The latest news out of the House select committee investigating the Capitol attack is that it has obtained firsthand testimony that Trump was sitting in the dining room next to the Oval Office watching the assault on television while it proceeded. As Trump gazed at the screens, members of his staff pleaded with him to go on television and tell people to stop. McCarthy, on the phone, was beseeching him. And at least twice his daughter Ivanka went in to request that Trump do something to halt the violence. Still, Trump persisted…in watching, no doubt hoping the chaos would bolster his scheme to overturn the election by preventing the congressional certification of Biden’s victory. This is a crime that we don’t need any further evidence of. (There are plenty of other matters for the committee to probe.) We all witnessed it that day: Trump did nothing, as his people—QAnoners, white supremacists, Christian nationalists, Proud Boys, toy soldiers, and others—rampaged at the nation’s citadel of democracy to thwart constitutional governance.
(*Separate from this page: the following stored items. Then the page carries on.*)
@[simp] theorem onInnerStack_regs (s : State) (l : BitVec 2) (k : InnerStack) :
    (s.onInnerStack l k).regs = s.regs.set .esp k.esp := rfl
@[simp] theorem onInnerStack_eip (s : State) (l : BitVec 2) (k : InnerStack) : (s.onInnerStack l k).eip = s.eip := rfl
@[simp] theorem onInnerStack_curEip (s : State) (l : BitVec 2) (k : InnerStack) :
    (s.onInnerStack l k).curEip = s.curEip := rfl
@[simp] theorem onInnerStack_eipPast (s : State) (l : BitVec 2) (k : InnerStack) :
    (s.onInnerStack l k).eipPast = s.eipPast := rfl
@[simp] theorem onInnerStack_flags (s : State) (l : BitVec 2) (k : InnerStack) :
    (s.onInnerStack l k).flags = s.flags := rfl
@[simp] theorem onInnerStack_segs (s : State) (l : BitVec 2) (k : InnerStack) :
    (s.onInnerStack l k).segs = s.segs.set .ss (k.desc.toSeg k.sel) := rfl
@[simp] theorem onInnerStack_cpl (s : State) (l : BitVec 2) (k : InnerStack) : (s.onInnerStack l k).cpl = l := rfl
@[simp] theorem onInnerStack_cr0 (s : State) (l : BitVec 2) (k : InnerStack) : (s.onInnerStack l k).cr0 = s.cr0 := rfl
@[simp] theorem onInnerStack_cr2 (s : State) (l : BitVec 2) (k : InnerStack) : (s.onInnerStack l k).cr2 = s.cr2 := rfl
@[simp] theorem onInnerStack_cr3 (s : State) (l : BitVec 2) (k : InnerStack) : (s.onInnerStack l k).cr3 = s.cr3 := rfl
@[simp] theorem onInnerStack_dr (s : State) (l : BitVec 2) (k : InnerStack) : (s.onInnerStack l k).dr = s.dr := rfl
@[simp] theorem onInnerStack_gdtr (s : State) (l : BitVec 2) (k : InnerStack) :
    (s.onInnerStack l k).gdtr = s.gdtr := rfl
@[simp] theorem onInnerStack_idtr (s : State) (l : BitVec 2) (k : InnerStack) :
    (s.onInnerStack l k).idtr = s.idtr := rfl
@[simp] theorem onInnerStack_ldtr (s : State) (l : BitVec 2) (k : InnerStack) :
    (s.onInnerStack l k).ldtr = s.ldtr := rfl
@[simp] theorem onInnerStack_tr (s : State) (l : BitVec 2) (k : InnerStack) : (s.onInnerStack l k).tr = s.tr := rfl
@[simp] theorem onInnerStack_tlb (s : State) (l : BitVec 2) (k : InnerStack) : (s.onInnerStack l k).tlb = s.tlb := rfl
@[simp] theorem onInnerStack_nmiMask (s : State) (l : BitVec 2) (k : InnerStack) :
    (s.onInnerStack l k).nmiMask = s.nmiMask := rfl
@[simp] theorem onInnerStack_nmiPending (s : State) (l : BitVec 2) (k : InnerStack) :
    (s.onInnerStack l k).nmiPending = s.nmiPending := rfl
@[simp] theorem onInnerStack_inhibit (s : State) (l : BitVec 2) (k : InnerStack) :
    (s.onInnerStack l k).inhibit = s.inhibit := rfl
@[simp] theorem onInnerStack_halted (s : State) (l : BitVec 2) (k : InnerStack) :
    (s.onInnerStack l k).halted = s.halted := rfl
@[simp] theorem onInnerStack_shutdown (s : State) (l : BitVec 2) (k : InnerStack) :
    (s.onInnerStack l k).shutdown = s.shutdown := rfl
@[simp] theorem onInnerStack_dbg (s : State) (l : BitVec 2) (k : InnerStack) : (s.onInnerStack l k).dbg = s.dbg := rfl
@[simp] theorem onInnerStack_lines (s : State) (l : BitVec 2) (k : InnerStack) :
    (s.onInnerStack l k).lines = s.lines := rfl
@[simp] theorem onInnerStack_ioReads (s : State) (l : BitVec 2) (k : InnerStack) :
    (s.onInnerStack l k).ioReads = s.ioReads := rfl
@[simp] theorem onInnerStack_ioOut (s : State) (l : BitVec 2) (k : InnerStack) :
    (s.onInnerStack l k).ioOut = s.ioOut := rfl
@[simp] theorem onInnerStack_free (s : State) (l : BitVec 2) (k : InnerStack) :
    (s.onInnerStack l k).free = s.free := rfl
@[simp] theorem onInnerStack_rfKept (s : State) (l : BitVec 2) (k : InnerStack) :
    (s.onInnerStack l k).rfKept = s.rfKept := rfl
@[simp] theorem onInnerStack_pfx (s : State) (l : BitVec 2) (k : InnerStack) : (s.onInnerStack l k).pfx = s.pfx := rfl
@[simp] theorem onInnerStack_adMarks (s : State) (l : BitVec 2) (k : InnerStack) :
    (s.onInnerStack l k).adMarks = s.adMarks := rfl
@[simp] theorem onInnerStack_mem (s : State) (l : BitVec 2) (k : InnerStack) : (s.onInnerStack l k).mem = s.mem := rfl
To be repelled by Trump’s action—or inaction—and the conduct of his mob on January 6 would be too much of a shock to the system for a Trump loyalist. It would require disowning a foundational belief in Trump. And as McConnell, McCarthy, and Graham have illustrated, the political tide of this cultism is too tough a current to swim against. Any opportunity for January 6 to yield common cause or a valuable reckoning was a mirage. One crucial point of Trumpism is the lack of desire to reconcile or seek commonality. In many, if not most, cases, national tragedies do not heal; they clarify the rifts that exist. They reveal where the fight is and what work must be done.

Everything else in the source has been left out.